[Stored data]
-=-=-

-- ==== Sys2Proof/Laws/State.lean ====
section
/-! SUPPORT. What each named update of the state changes and what it leaves: one lemma per field per update. -/

namespace Sys2Proof.Machine

/-! ## setStream -/

@[simp] theorem setStream_pending (s : State) (k : Nat) (x : Stream) : (s.setStream k x).pending = s.pending := rfl
@[simp] theorem setStream_time (s : State) (k : Nat) (x : Stream) : (s.setStream k x).time = s.time := rfl
@[simp] theorem setStream_fresh (s : State) (k : Nat) (x : Stream) : (s.setStream k x).fresh = s.fresh := rfl
@[simp] theorem setStream_boot (s : State) (k : Nat) (x : Stream) : (s.setStream k x).boot = s.boot := rfl
@[simp] theorem setStream_fuses (s : State) (k : Nat) (x : Stream) : (s.setStream k x).fuses = s.fuses := rfl
@[simp] theorem setStream_regs (s : State) (k : Nat) (x : Stream) : (s.setStream k x).regs = s.regs := rfl
@[simp] theorem setStream_req (s : State) (k : Nat) (x : Stream) : (s.setStream k x).req = s.req := rfl
@[simp] theorem setStream_pkg (s : State) (k : Nat) (x : Stream) : (s.setStream k x).pkg = s.pkg := rfl
@[simp] theorem setStream_mem (s : State) (k : Nat) (x : Stream) : (s.setStream k x).mem = s.mem := rfl
@[simp] theorem setStream_poison (s : State) (k : Nat) (x : Stream) : (s.setStream k x).poison = s.poison := rfl
theorem setStream_streams (s : State) (k : Nat) (x : Stream) : (s.setStream k x).streams = sput {} s.streams k x := rfl
@[simp] theorem setStream_slices (s : State) (k : Nat) (x : Stream) : (s.setStream k x).slices = s.slices := rfl
@[simp] theorem setStream_items (s : State) (k : Nat) (x : Stream) : (s.setStream k x).items = s.items := rfl
@[simp] theorem setStream_rc (s : State) (k : Nat) (x : Stream) : (s.setStream k x).rc = s.rc := rfl
@[simp] theorem setStream_wc (s : State) (k : Nat) (x : Stream) : (s.setStream k x).wc = s.wc := rfl
@[simp] theorem setStream_memReqs (s : State) (k : Nat) (x : Stream) : (s.setStream k x).memReqs = s.memReqs := rfl
@[simp] theorem setStream_hbm (s : State) (k : Nat) (x : Stream) : (s.setStream k x).hbm = s.hbm := rfl
@[simp] theorem setStream_cap (s : State) (k : Nat) (x : Stream) : (s.setStream k x).cap = s.cap := rfl
@[simp] theorem setStream_walks (s : State) (k : Nat) (x : Stream) : (s.setStream k x).walks = s.walks := rfl
@[simp] theorem setStream_tlb2 (s : State) (k : Nat) (x : Stream) : (s.setStream k x).tlb2 = s.tlb2 := rfl
@[simp] theorem setStream_faults (s : State) (k : Nat) (x : Stream) : (s.setStream k x).faults = s.faults := rfl
@[simp] theorem setStream_faultsWaiting (s : State) (k : Nat) (x : Stream) : (s.setStream k x).faultsWaiting = s.faultsWaiting := rfl
@[simp] theorem setStream_contexts (s : State) (k : Nat) (x : Stream) : (s.setStream k x).contexts = s.contexts := rfl
@[simp] theorem setStream_rings (s : State) (k : Nat) (x : Stream) : (s.setStream k x).rings = s.rings := rfl
@[simp] theorem setStream_fabqs (s : State) (k : Nat) (x : Stream) : (s.setStream k x).fabqs = s.fabqs := rfl
@[simp] theorem setStream_jobs (s : State) (k : Nat) (x : Stream) : (s.setStream k x).jobs = s.jobs := rfl
@[simp] theorem setStream_plans (s : State) (k : Nat) (x : Stream) : (s.setStream k x).plans = s.plans := rfl
@[simp] theorem setStream_tables (s : State) (k : Nat) (x : Stream) : (s.setStream k x).tables = s.tables := rfl
@[simp] theorem setStream_tsets (s : State) (k : Nat) (x : Stream) : (s.setStream k x).tsets = s.tsets := rfl
@[simp] theorem setStream_wsets (s : State) (k : Nat) (x : Stream) : (s.setStream k x).wsets = s.wsets := rfl
@[simp] theorem setStream_poisoned (s : State) (k : Nat) (x : Stream) : (s.setStream k x).poisoned = s.poisoned := rfl
@[simp] theorem setStream_arrays (s : State) (k : Nat) (x : Stream) : (s.setStream k x).arrays = s.arrays := rfl
@[simp] theorem setStream_fab (s : State) (k : Nat) (x : Stream) : (s.setStream k x).fab = s.fab := rfl
@[simp] theorem setStream_pw (s : State) (k : Nat) (x : Stream) : (s.setStream k x).pw = s.pw := rfl
@[simp] theorem setStream_err (s : State) (k : Nat) (x : Stream) : (s.setStream k x).err = s.err := rfl
@[simp] theorem setStream_trace (s : State) (k : Nat) (x : Stream) : (s.setStream k x).trace = s.trace := rfl
@[simp] theorem setStream_dbg (s : State) (k : Nat) (x : Stream) : (s.setStream k x).dbg = s.dbg := rfl
@[simp] theorem setStream_counters (s : State) (k : Nat) (x : Stream) : (s.setStream k x).counters = s.counters := rfl
@[simp] theorem setStream_copies (s : State) (k : Nat) (x : Stream) : (s.setStream k x).copies = s.copies := rfl
@[simp] theorem setStream_clocks (s : State) (k : Nat) (x : Stream) : (s.setStream k x).clocks = s.clocks := rfl
@[simp] theorem setStream_nextItem (s : State) (k : Nat) (x : Stream) : (s.setStream k x).nextItem = s.nextItem := rfl
@[simp] theorem setStream_rr (s : State) (k : Nat) (x : Stream) : (s.setStream k x).rr = s.rr := rfl
@[simp] theorem setStream_rateAt (s : State) (k : Nat) (x : Stream) : (s.setStream k x).rateAt = s.rateAt := rfl
@[simp] theorem setStream_nextId (s : State) (k : Nat) (x : Stream) : (s.setStream k x).nextId = s.nextId := rfl
@[simp] theorem setStream_tokens (s : State) (k : Nat) (x : Stream) : (s.setStream k x).tokens = s.tokens := rfl
@[simp] theorem setStream_refillAt (s : State) (k : Nat) (x : Stream) : (s.setStream k x).refillAt = s.refillAt := rfl
@[simp] theorem setStream_regu (s : State) (k : Nat) (x : Stream) : (s.setStream k x).regu = s.regu := rfl
@[simp] theorem setStream_cfg (s : State) (k : Nat) (x : Stream) : (s.setStream k x).cfg = s.cfg := rfl
@[simp] theorem setStream_cfgSentAt (s : State) (k : Nat) (x : Stream) : (s.setStream k x).cfgSentAt = s.cfgSentAt := rfl
@[simp] theorem setStream_decayAt (s : State) (k : Nat) (x : Stream) : (s.setStream k x).decayAt = s.decayAt := rfl
@[simp] theorem setStream_expSeen (s : State) (k : Nat) (x : Stream) : (s.setStream k x).expSeen = s.expSeen := rfl
@[simp] theorem setStream_grantCache (s : State) (k : Nat) (x : Stream) : (s.setStream k x).grantCache = s.grantCache := rfl
@[simp] theorem setStream_countCache (s : State) (k : Nat) (x : Stream) : (s.setStream k x).countCache = s.countCache := rfl
@[simp] theorem setStream_qlocked (s : State) (k : Nat) (x : Stream) : (s.setStream k x).qlocked = s.qlocked := rfl
@[simp] theorem setStream_grants (s : State) (k : Nat) (x : Stream) : (s.setStream k x).grants = s.grants := rfl
@[simp] theorem setStream_reuse (s : State) (k : Nat) (x : Stream) : (s.setStream k x).reuse = s.reuse := rfl
@[simp] theorem setStream_sqTail (s : State) (k : Nat) (x : Stream) : (s.setStream k x).sqTail = s.sqTail := rfl
@[simp] theorem setStream_sqPhase (s : State) (k : Nat) (x : Stream) : (s.setStream k x).sqPhase = s.sqPhase := rfl
@[simp] theorem setStream_notifyPending (s : State) (k : Nat) (x : Stream) : (s.setStream k x).notifyPending = s.notifyPending := rfl
@[simp] theorem setStream_notifiedTail (s : State) (k : Nat) (x : Stream) : (s.setStream k x).notifiedTail = s.notifiedTail := rfl
@[simp] theorem setStream_qerrValid (s : State) (k : Nat) (x : Stream) : (s.setStream k x).qerrValid = s.qerrValid := rfl
@[simp] theorem setStream_qerrIndex (s : State) (k : Nat) (x : Stream) : (s.setStream k x).qerrIndex = s.qerrIndex := rfl
@[simp] theorem setStream_nextOrder (s : State) (k : Nat) (x : Stream) : (s.setStream k x).nextOrder = s.nextOrder := rfl
@[simp] theorem setStream_images (s : State) (k : Nat) (x : Stream) : (s.setStream k x).images = s.images := rfl
@[simp] theorem setStream_poolShare (s : State) (k : Nat) (x : Stream) : (s.setStream k x).poolShare = s.poolShare := rfl
@[simp] theorem setStream_sketchBuf (s : State) (k : Nat) (x : Stream) : (s.setStream k x).sketchBuf = s.sketchBuf := rfl
@[simp] theorem setStream_feeder (s : State) (k : Nat) (x : Stream) : (s.setStream k x).feeder = s.feeder := rfl

/-! ## setSlice -/

@[simp] theorem setSlice_pending (s : State) (k : Nat) (x : Slice) : (s.setSlice k x).pending = s.pending := rfl
@[simp] theorem setSlice_time (s : State) (k : Nat) (x : Slice) : (s.setSlice k x).time = s.time := rfl
@[simp] theorem setSlice_fresh (s : State) (k : Nat) (x : Slice) : (s.setSlice k x).fresh = s.fresh := rfl
@[simp] theorem setSlice_boot (s : State) (k : Nat) (x : Slice) : (s.setSlice k x).boot = s.boot := rfl
@[simp] theorem setSlice_fuses (s : State) (k : Nat) (x : Slice) : (s.setSlice k x).fuses = s.fuses := rfl
@[simp] theorem setSlice_regs (s : State) (k : Nat) (x : Slice) : (s.setSlice k x).regs = s.regs := rfl
@[simp] theorem setSlice_req (s : State) (k : Nat) (x : Slice) : (s.setSlice k x).req = s.req := rfl
@[simp] theorem setSlice_pkg (s : State) (k : Nat) (x : Slice) : (s.setSlice k x).pkg = s.pkg := rfl
@[simp] theorem setSlice_mem (s : State) (k : Nat) (x : Slice) : (s.setSlice k x).mem = s.mem := rfl
@[simp] theorem setSlice_poison (s : State) (k : Nat) (x : Slice) : (s.setSlice k x).poison = s.poison := rfl
@[simp] theorem setSlice_streams (s : State) (k : Nat) (x : Slice) : (s.setSlice k x).streams = s.streams := rfl
theorem setSlice_slices (s : State) (k : Nat) (x : Slice) : (s.setSlice k x).slices = sput {} s.slices k x := rfl
@[simp] theorem setSlice_items (s : State) (k : Nat) (x : Slice) : (s.setSlice k x).items = s.items := rfl
@[simp] theorem setSlice_rc (s : State) (k : Nat) (x : Slice) : (s.setSlice k x).rc = s.rc := rfl
@[simp] theorem setSlice_wc (s : State) (k : Nat) (x : Slice) : (s.setSlice k x).wc = s.wc := rfl
@[simp] theorem setSlice_memReqs (s : State) (k : Nat) (x : Slice) : (s.setSlice k x).memReqs = s.memReqs := rfl
@[simp] theorem setSlice_hbm (s : State) (k : Nat) (x : Slice) : (s.setSlice k x).hbm = s.hbm := rfl
@[simp] theorem setSlice_cap (s : State) (k : Nat) (x : Slice) : (s.setSlice k x).cap = s.cap := rfl
@[simp] theorem setSlice_walks (s : State) (k : Nat) (x : Slice) : (s.setSlice k x).walks = s.walks := rfl
@[simp] theorem setSlice_tlb2 (s : State) (k : Nat) (x : Slice) : (s.setSlice k x).tlb2 = s.tlb2 := rfl
@[simp] theorem setSlice_faults (s : State) (k : Nat) (x : Slice) : (s.setSlice k x).faults = s.faults := rfl
@[simp] theorem setSlice_faultsWaiting (s : State) (k : Nat) (x : Slice) : (s.setSlice k x).faultsWaiting = s.faultsWaiting := rfl
@[simp] theorem setSlice_contexts (s : State) (k : Nat) (x : Slice) : (s.setSlice k x).contexts = s.contexts := rfl
@[simp] theorem setSlice_rings (s : State) (k : Nat) (x : Slice) : (s.setSlice k x).rings = s.rings := rfl
@[simp] theorem setSlice_fabqs (s : State) (k : Nat) (x : Slice) : (s.setSlice k x).fabqs = s.fabqs := rfl
@[simp] theorem setSlice_jobs (s : State) (k : Nat) (x : Slice) : (s.setSlice k x).jobs = s.jobs := rfl
@[simp] theorem setSlice_plans (s : State) (k : Nat) (x : Slice) : (s.setSlice k x).plans = s.plans := rfl
@[simp] theorem setSlice_tables (s : State) (k : Nat) (x : Slice) : (s.setSlice k x).tables = s.tables := rfl
@[simp] theorem setSlice_tsets (s : State) (k : Nat) (x : Slice) : (s.setSlice k x).tsets = s.tsets := rfl
@[simp] theorem setSlice_wsets (s : State) (k : Nat) (x : Slice) : (s.setSlice k x).wsets = s.wsets := rfl
@[simp] theorem setSlice_poisoned (s : State) (k : Nat) (x : Slice) : (s.setSlice k x).poisoned = s.poisoned := rfl
@[simp] theorem setSlice_arrays (s : State) (k : Nat) (x : Slice) : (s.setSlice k x).arrays = s.arrays := rfl
@[simp] theorem setSlice_fab (s : State) (k : Nat) (x : Slice) : (s.setSlice k x).fab = s.fab := rfl
@[simp] theorem setSlice_pw (s : State) (k : Nat) (x : Slice) : (s.setSlice k x).pw = s.pw := rfl
@[simp] theorem setSlice_err (s : State) (k : Nat) (x : Slice) : (s.setSlice k x).err = s.err := rfl
@[simp] theorem setSlice_trace (s : State) (k : Nat) (x : Slice) : (s.setSlice k x).trace = s.trace := rfl
@[simp] theorem setSlice_dbg (s : State) (k : Nat) (x : Slice) : (s.setSlice k x).dbg = s.dbg := rfl
@[simp] theorem setSlice_counters (s : State) (k : Nat) (x : Slice) : (s.setSlice k x).counters = s.counters := rfl
@[simp] theorem setSlice_copies (s : State) (k : Nat) (x : Slice) : (s.setSlice k x).copies = s.copies := rfl
@[simp] theorem setSlice_clocks (s : State) (k : Nat) (x : Slice) : (s.setSlice k x).clocks = s.clocks := rfl
@[simp] theorem setSlice_nextItem (s : State) (k : Nat) (x : Slice) : (s.setSlice k x).nextItem = s.nextItem := rfl
@[simp] theorem setSlice_rr (s : State) (k : Nat) (x : Slice) : (s.setSlice k x).rr = s.rr := rfl
@[simp] theorem setSlice_rateAt (s : State) (k : Nat) (x : Slice) : (s.setSlice k x).rateAt = s.rateAt := rfl
@[simp] theorem setSlice_nextId (s : State) (k : Nat) (x : Slice) : (s.setSlice k x).nextId = s.nextId := rfl
@[simp] theorem setSlice_tokens (s : State) (k : Nat) (x : Slice) : (s.setSlice k x).tokens = s.tokens := rfl
@[simp] theorem setSlice_refillAt (s : State) (k : Nat) (x : Slice) : (s.setSlice k x).refillAt = s.refillAt := rfl
@[simp] theorem setSlice_regu (s : State) (k : Nat) (x : Slice) : (s.setSlice k x).regu = s.regu := rfl
@[simp] theorem setSlice_cfg (s : State) (k : Nat) (x : Slice) : (s.setSlice k x).cfg = s.cfg := rfl
@[simp] theorem setSlice_cfgSentAt (s : State) (k : Nat) (x : Slice) : (s.setSlice k x).cfgSentAt = s.cfgSentAt := rfl
@[simp] theorem setSlice_decayAt (s : State) (k : Nat) (x : Slice) : (s.setSlice k x).decayAt = s.decayAt := rfl
@[simp] theorem setSlice_expSeen (s : State) (k : Nat) (x : Slice) : (s.setSlice k x).expSeen = s.expSeen := rfl
@[simp] theorem setSlice_grantCache (s : State) (k : Nat) (x : Slice) : (s.setSlice k x).grantCache = s.grantCache := rfl
@[simp] theorem setSlice_countCache (s : State) (k : Nat) (x : Slice) : (s.setSlice k x).countCache = s.countCache := rfl
@[simp] theorem setSlice_qlocked (s : State) (k : Nat) (x : Slice) : (s.setSlice k x).qlocked = s.qlocked := rfl
@[simp] theorem setSlice_grants (s : State) (k : Nat) (x : Slice) : (s.setSlice k x).grants = s.grants := rfl
@[simp] theorem setSlice_reuse (s : State) (k : Nat) (x : Slice) : (s.setSlice k x).reuse = s.reuse := rfl
@[simp] theorem setSlice_sqTail (s : State) (k : Nat) (x : Slice) : (s.setSlice k x).sqTail = s.sqTail := rfl
@[simp] theorem setSlice_sqPhase (s : State) (k : Nat) (x : Slice) : (s.setSlice k x).sqPhase = s.sqPhase := rfl
@[simp] theorem setSlice_notifyPending (s : State) (k : Nat) (x : Slice) : (s.setSlice k x).notifyPending = s.notifyPending := rfl
@[simp] theorem setSlice_notifiedTail (s : State) (k : Nat) (x : Slice) : (s.setSlice k x).notifiedTail = s.notifiedTail := rfl
@[simp] theorem setSlice_qerrValid (s : State) (k : Nat) (x : Slice) : (s.setSlice k x).qerrValid = s.qerrValid := rfl
@[simp] theorem setSlice_qerrIndex (s : State) (k : Nat) (x : Slice) : (s.setSlice k x).qerrIndex = s.qerrIndex := rfl
@[simp] theorem setSlice_nextOrder (s : State) (k : Nat) (x : Slice) : (s.setSlice k x).nextOrder = s.nextOrder := rfl
@[simp] theorem setSlice_images (s : State) (k : Nat) (x : Slice) : (s.setSlice k x).images = s.images := rfl
@[simp] theorem setSlice_poolShare (s : State) (k : Nat) (x : Slice) : (s.setSlice k x).poolShare = s.poolShare := rfl
@[simp] theorem setSlice_sketchBuf (s : State) (k : Nat) (x : Slice) : (s.setSlice k x).sketchBuf = s.sketchBuf := rfl
@[simp] theorem setSlice_feeder (s : State) (k : Nat) (x : Slice) : (s.setSlice k x).feeder = s.feeder := rfl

-=-=-

-- TASK STATEMENT --
The lines needed are those in the data above that hold the string "sqTail"; copy each of them.

-- TASK RESPONSE --
@[simp] theorem setStream_sqTail (s : State) (k : Nat) (x : Stream) : (s.setStream k x).sqTail = s.sqTail := rfl
@[simp] theorem setSlice_sqTail (s : State) (k : Nat) (x : Slice) : (s.setSlice k x).sqTail = s.sqTail := rfl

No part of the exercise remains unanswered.